After initializing the Q-values with the desired initial value, the initial state for each episode is initialized. Then, for each step in the episode, an action is selected in the current state according to the policy, after which the action is taken, a new observation and reward are received, and the Q-value is updated according to its values and transferred to the new state.

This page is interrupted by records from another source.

-- ==== Sys2Proof/Config.lean ====
section
/-! DEFINITION. What an implementation fixes, and the values the spec leaves open.  Every `opaque` constant is a free
value: nothing can be proved of it, so a claim holds whatever it is. -/
namespace Sys2Proof.Config

/-- Silicon stepping, SYS_FAM0.STEP (R57, per part). -/
opaque step : BitVec 8

/-- Unique device ID word k, SYS_UIDk (R57, per part). -/
opaque uid : Nat → Word

/-- A value the spec leaves open, taken with a fresh counter each time (assumption log). -/
opaque freeWord : Nat → BitVec 64

/-- SHA-384 of a byte string (FIPS 180-4, outside the spec; R539, R551). -/
opaque sha384 : List Byte → BitVec 384

/-- ECDSA P-384 verification of a digest under a public key and a signature (R539). -/
opaque ecdsaVerify : List Byte → BitVec 384 → List Byte → Bool

/-- Deterministic ECDSA P-384 signature of a digest with the device's attestation key (R551). -/
opaque ecdsaSign : BitVec 384 → List Byte

/-- The attestation public key derived from the device secret (R538), 96 bytes. -/
opaque akPub : List Byte

end Sys2Proof.Config
end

While Q-table learning works well in small domains, many real-world problems have very large or continuous state space and action space, and therefore do not allow to count the \(s, a\) pair. One solution to this problem is the approximation function, in which supervised machine learning algorithms are used to approximate Q-function. In this case, the Q-value is no longer an input to the table, but a function whose parameters are determined by the learned weights. These weights are updated by gradient descent methods, minimizing the mean squared error between the current estimate of \(Q(s, a)\) and the target, which is defined as the objective of the true Q-value of the pair \(s, a\) under \(\pi\) policy [21].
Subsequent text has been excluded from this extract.